Exercise description: Look through the lines below and copy each one that includes "placesOf".

Dataset entries:
=== Section Start ===
-- ==== Sys2Proof/Machine/Engine.lean ====
section
/-!
DEFINITION. The copy engine, kick notices and pulls, remote loads and the narrows (10_memory_ops R264 to R278,
17_model R409 to R411).
-/
namespace Sys2Proof.Machine

open Sys2Proof

/-! ## Copy commands (R265, R266) -/

/-- The eight words of a 64-byte structure in scratchpad. -/
def scratchWords (k : Core) (off : Nat) : List Nat := wordsOf (Memory.readBytes k.scratch off 64)

/-- A structure in scratchpad lies at a multiple of its alignment, else ALIGN, and in bounds (R253). -/
def checkStruct (k : Core) (slot : Nat) (g : Group) (off n : Nat) : Res Unit :=
  if off % n ≠ 0 then trapOf 0x0C (BitVec.ofNat 64 off) else checkScratch k slot g off n

/-- The first word of a copy descriptor that breaks a limit (R59, R265). -/
def copyBad (completes : Bool) (w : List Nat) : Option Nat :=
  let x (i : Nat) : Nat := w.getD i 0
  let place (v : Nat) : Bool := decide (v / 2 ^ 62 ≤ 1) && decide (v / 2 ^ 48 % 2 ^ 14 = 0) && decide (v % 4 = 0)
  let scope := x 2 / 2 ^ 32 % 8
  if !place (x 0) then some 0x00
  else if !place (x 1) then some 0x08
  else if x 2 % 2 ^ 32 = 0 ∨ x 2 % 4 ≠ 0 ∨ x 2 / 2 ^ 35 ≠ 0 ∨ (if completes then scope < 1 ∨ 5 < scope else scope ≠ 0) then some 0x10
  else if x 3 / 2 ^ 48 ≠ 0 ∨ x 3 % 8 ≠ 0 ∨ (!completes ∧ x 3 ≠ 0) then some 0x18
  else if !completes ∧ x 4 ≠ 0 then some 0x20
  else if x 5 ≠ 0 then some 0x28
  else if x 6 ≠ 0 then some 0x30
  else if x 7 ≠ 0 then some 0x38
  else none

/-- The command that a copy descriptor describes; `cpy` completes at package scope without a word. -/
def copyOf (completes : Bool) (w : List Nat) : EngineOp :=
  let x (i : Nat) : Nat := w.getD i 0
  .copy (x 0 % 2 ^ 48) (x 1 % 2 ^ 48) (x 2 % 2 ^ 32) (decide (x 0 / 2 ^ 62 = 1)) (decide (x 1 / 2 ^ 62 = 1))
    (if completes then scopeOfCode (x 2 / 2 ^ 32 % 8) else .package) (if completes then some (x 3) else none)
    (BitVec.ofNat 64 (x 4))

/-- The scratchpad ranges of a command lie in bounds (R253). -/
def checkCopyRanges (k : Core) (slot : Nat) (g : Group) : EngineOp → Res Unit
  | .copy dest source length dspace sspace _ _ _ =>
    andThen (if dspace then checkScratch k slot g dest length else .ok ())
      (if sspace then checkScratch k slot g source length else .ok ())
  | _ => .ok ()

/-- The commands that an engine's queue holds (R409). -/
def engineRoom : Nat := 16

/-- A command at the end of a core's engine queue; with the queue full the group stalls. -/
def enqueueEngine (s : State) (e : Iss) (op : EngineOp) : Res State :=
  if engineRoom ≤ (coreOf s e.core).engine.length then .error (.stall .allocation)
  else
    .ok (modCore s e.core (fun k => { k with engine := k.engine ++ [⟨e.slot, gidOf e.g, e.g.ln.pc, s.fresh, op, none, .start⟩] }))

/-- `cpy` and `cpyw`. -/
def copyInstr (i : Instr) (completes : Bool) (s : State) : Host.Outcome State Fault Refusal :=
  runLane i s (fun e s =>
    let off := uni32 s e (fieldAt e.x 1)
    let k := coreOf s e.core
    match checkStruct k e.slot e.g off 64 with
    | .error r => .error r
    | .ok _ =>
      let w := scratchWords k off
      match copyBad completes w with
      | some at8 => illegalOperand 15 at8
      | none =>
        match checkCopyRanges k e.slot e.g (copyOf completes w) with
        | .error r => .error r
        | .ok _ =>
          match enqueueEngine s e (copyOf completes w) with
          | .error r => .error r
          | .ok s => .ok (performed s e .engine))

/-- `cpy` (R265, R266). -/
def execCpy (f : LaneForm) (s : State) : Host.Outcome State Fault Refusal := copyInstr (.cpy f) false s

/-- `cpyw` (R265, R266). -/
def execCpyw (f : LaneForm) (s : State) : Host.Outcome State Fault Refusal := copyInstr (.cpyw f) true s

/-! ## The engine at work (R266, R267, R409) -/

/-- One of several choices; which one is open (log 4). -/
def pickFree {α : Type} (s : State) (tag : Nat) : List α → Option α
  | [] => none
  | [a] => some a
  | a :: l => some ((a :: l).getD ((freeWord s tag 0).toNat % (l.length + 1)) a)

/-- A command that a group has issued, and not a pull. -/
def ofGroup (c : EngineCmd) : Bool :=
  match c.op with
  | .pull _ _ _ _ _ => false
  | _ => true

/-- A `bfill`'s engine command begins when its entry of the array queue has taken effect (R309). -/
def startsNow (k : Core) (c : EngineCmd) : Bool :=
  match c.op with
  | .fill _ _ _ _ => !k.arrayQ.any (fun x => match x.op with
      | .fill y => decide (y.tag = c.tag)
      | _ => false)
  | _ => true

/-- The commands of groups that may be under way: not paused, begun, with no earlier command of the same group, since those
of one group complete in issue order (R266, R409). -/
def commandsAtWork (k : Core) : List EngineCmd :=
  (k.engine.zipIdx.filter (fun c => ofGroup c.1 && c.1.paused.isNone && startsNow k c.1 &&
    !(k.engine.take c.2).any (fun x => ofGroup x && decide (x.gid = c.1.gid)))).map (fun c => c.1)

/-- The command is a `bfill`'s. -/
def isFill (c : EngineCmd) : Bool :=
  match c.op with
  | .fill _ _ _ _ => true
  | _ => false

/-- The copies and image fetches that may be under way. -/
def copiesAtWork (k : Core) : List EngineCmd := (commandsAtWork k).filter (fun c => !isFill c)

/-- The fills that may be under way. -/
def fillsAtWork (k : Core) : List EngineCmd := (commandsAtWork k).filter isFill

/-- The core without one command of its engine. -/
def dropCommand (k : Core) (c : EngineCmd) : Core := { k with engine := k.engine.filter (fun x => !decide (x.tag = c.tag)) }

/-- The package with one command of a core's engine changed. -/
def modCommand (s : State) (core : Nat) (c : EngineCmd) (f : EngineCmd → EngineCmd) : State :=
  modCore s core (fun k => { k with engine := k.engine.map (fun x => if x.tag = c.tag then f x else x) })

/-- A place of a command: an address of its context, or a scratchpad offset. -/
inductive Place where
  | scratch (off : Nat)
  | memory (x : Xlat)
  deriving DecidableEq, Repr

/-- The parts of a byte range of a command, translated; `near` says that copies nearer than the home may serve. -/
def placesOf (s : State) (core ctx : Nat) (space : Bool) (kind : AccessKind) (near : Bool) (va n : Nat) : Res (List (Place × Nat)) :=
  if space then .ok [(.scratch va, n)]
  else
    match checkRange s core ctx kind near (chunksOf va n) with
    | .error e => .error e
    | .ok l => .ok (l.map (fun x => (.memory x.1, x.2)))

/-- The bytes of translated parts, read through the core's L1 or scratchpad (R409), and the lines they lie in. -/
def readPlaces (s : State) (core tag : Nat) : List (Place × Nat) → List Byte × List Nat × State
  | [] => ([], [], s)
  | (.scratch off, n) :: l =>
    let q := readPlaces s core tag l
    (Memory.readBytes (coreOf s core).scratch off n ++ q.1, q.2)
  | (.memory x, n) :: l =>
    let r := readX s core (accessLevel 0 x.leaf) x n (tag + l.length)
    let q := readPlaces r.state core tag l
    (r.bytes ++ q.1, x.pa / 128 :: q.2.1, q.2.2)

/-- Bytes written over translated parts at a level, and clean copies of their lines dropped in L1 (R409). -/
def writePlaces (s : State) (core level : Nat) : List (Place × Nat) → List Byte → State
  | [], _ => s
  | (.scratch off, n) :: l, bs =>
    writePlaces (modCore s core (fun k => { k with scratch := Memory.writeBytes k.scratch off (bs.take n) })) core level l (bs.drop n)
  | (.memory x, n) :: l, bs =>
    let s := writeX s core (max level (accessLevel 0 x.leaf)) x (bs.take n) []
    let s := modCore s core (fun k =>
      let m := dropLine k.l1 (x.pa / 128)
      { k with l1 := m, l1sigs := keptSigs m k.l1sigs })
    writePlaces s core level l (bs.drop n)

/-- The lines of memory that translated parts lie in; no signature names an aperture's (R408). -/
def placeLines (l : List (Place × Nat)) : List Nat :=
  l.filterMap (fun p => match p.1 with
    | .memory x => if isMemory x.pa then some (x.pa / 128) else none
    | .scratch _ => none)

/-- A byte of a part lies in one of other parts. -/
def inPlaces (p : Place) (i : Nat) (l : List (Place × Nat)) : Bool :=
  l.any (fun q => match p, q.1 with
    | .scratch a, .scratch b => decide (b ≤ a + i) && decide (a + i < b + q.2)
    | .memory x, .memory y => decide (y.pa ≤ x.pa + i) && decide (x.pa + i < y.pa + q.2)
    | _, _ => false)

/-- Which destination bytes lie in the source as well (R266). -/
def overlaps (dest src : List (Place × Nat)) : List Bool :=
  (dest.map (fun p => (List.range p.2).map (fun i => inPlaces p.1 i src))).flatten

/-- A part of a copy's payload from byte `at_` on, overlapping bytes free (R266, R7). -/
def payload (s : State) (at_ : Nat) (bs : List Byte) (shared : List Bool) : List Byte :=
  bs.zipIdx.map (fun b => if shared.getD b.2 false then BitVec.ofNat 8 (freeWord s 700 (at_ + b.2)).toNat else b.1)

/-- The context of a command's address space. -/
def cmdCtx (c : EngineCmd) : Nat := c.gid.ctx

/-- The words of a microprogram image. -/
def imageWords (bs : List Byte) (n : Nat) : List DWord := (List.range n).map (fun i => bytesDword ((bs.drop (8 * i)).take 8))

/-- A load that waits for its image, with the image. -/
def giveImage (tag : Nat) (image : List DWord) : SkOp → SkOp
  | .load g c sl t n none => if t = tag then .load g c sl t n (some image) else .load g c sl t n none
  | op => op

/-- A channel's entries changed, those on their way to it among them. -/
def mapSkOps (s : State) (chan : Nat) (f : SkOp → SkOp) : State :=
  { s with skerries := mmod s.skerries chan (fun k =>
      { k with fifo := k.fifo.map f, requests := k.requests.map (fun q => { q with op := f q.op }) }) }

/-- A load has its tag. -/
def isLoadOf (tag : Nat) : SkOp → Bool
  | .load _ _ _ t _ _ => decide (t = tag)
  | _ => false

/-- An image fetch that stops at an ACCESS leaves its channel unchanged: the load is no longer sent (R374). -/
def dropLoad (s : State) (c : EngineCmd) : State :=
  match c.op with
  | .load _ chan _ =>
    { s with skerries := mmod s.skerries chan (fun k =>
        { k with fifo := k.fifo.filter (fun o => !isLoadOf c.tag o), requests := k.requests.filter (fun q => !isLoadOf c.tag q.op) }) }
  | _ => s

/-- A part of a command lies at a peer. -/
def atPeer (l : List (Place × Nat)) : Bool :=
  l.any (fun p => match p.1 with
    | .memory x => isAperture x.pa
    | .scratch _ => false)

/-- What the reads of a command come to. -/
inductive Fetch where
  /-- A peer has not answered. -/
  | wait
  /-- A peer has been asked, in this step. -/
  | ask (s : State)
  /-- The data is there. -/
  | have (s : State)

/-- The reads of a command, `read` the package after them: made at once where no part lies at a peer, else asked for first, and taken
once the peer has answered (R380, R387). -/
def fetchOf (s : State) (c : EngineCmd) (peer : Bool) (read : State) : Fetch :=
  match c.stage with
  | .asked tag => if answered s tag then .have { read with outgoing := s.outgoing } else .wait
  | _ => if peer then .ask { s with outgoing := read.outgoing } else .have read

/-- The payload of a copy performed, and how far the copy has then come; a source at a peer is asked for first, and written once the
peer has answered (R266, R387). -/
def copyPayload (s : State) (core : Nat) (c : EngineCmd) : Res (State × CopyStage) :=
  match c.op with
  | .copy dest source length dspace sspace scope _ _ =>
    match placesOf s core (cmdCtx c) sspace .read true source length,
        placesOf s core (cmdCtx c) dspace .write (decide (scopeLevel scope < 2)) dest length with
    | .ok src, .ok dst =>
      let r := readPlaces s core 10000 src
      match fetchOf s c (atPeer src) r.2.2 with
      | .wait => .error (.stall .scoreboard)
      | .ask t => .ok (t, .asked s.fresh)
      | .have t =>
        .ok (writePlaces t core (scopeLevel scope) dst (payload s 0 r.1 (overlaps dst src)), .written s.fresh (placeLines dst))
    | .error e, _ => .error e
    | _, .error e => .error e
  | _ => .ok (s, c.stage)

/-- The end of a copy whose payload is performed, by peers too: its completion word, as a release whose signature holds the
payload's lines (R266, R387). -/
def copyEnd (s : State) (core : Nat) (c : EngineCmd) (tag : Nat) (lines : List Nat) : Res State :=
  if !answered s tag then .error (.stall .scoreboard)
  else
    match c.op with
    | .copy _ _ _ _ _ scope (some f) value => engineStore8 s core (cmdCtx c) f scope value (sigOf s.now lines)
    | _ => .ok s

/-- The package after a command of a group is complete: its scoreboard falls, but that of an `nmload`, which falls when its
status returns (R373). -/
def finishCommand (s : State) (core : Nat) (c : EngineCmd) : State :=
  let s := modCore s core (fun k => dropCommand k c)
  match c.op with
  | .load _ _ _ => s
  | _ => completeTag s core c.slot c.tag

/-- A copy with its payload written: it ends, or waits for its completion word. -/
def endCopy (s : State) (core : Nat) (c : EngineCmd) (tag : Nat) (lines : List Nat) : State :=
  match copyEnd s core c tag lines with
  | .ok t => finishCommand t core c
  | .error _ => modCommand s core c (fun x => { x with stage := .written tag lines })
=== Section End ===
Result of this task:
def placesOf (s : State) (core ctx : Nat) (space : Bool) (kind : AccessKind) (near : Bool) (va n : Nat) : Res (List (Place × Nat)) :=
    match placesOf s core (cmdCtx c) sspace .read true source length,
        placesOf s core (cmdCtx c) dspace .write (decide (scopeLevel scope < 2)) dest length with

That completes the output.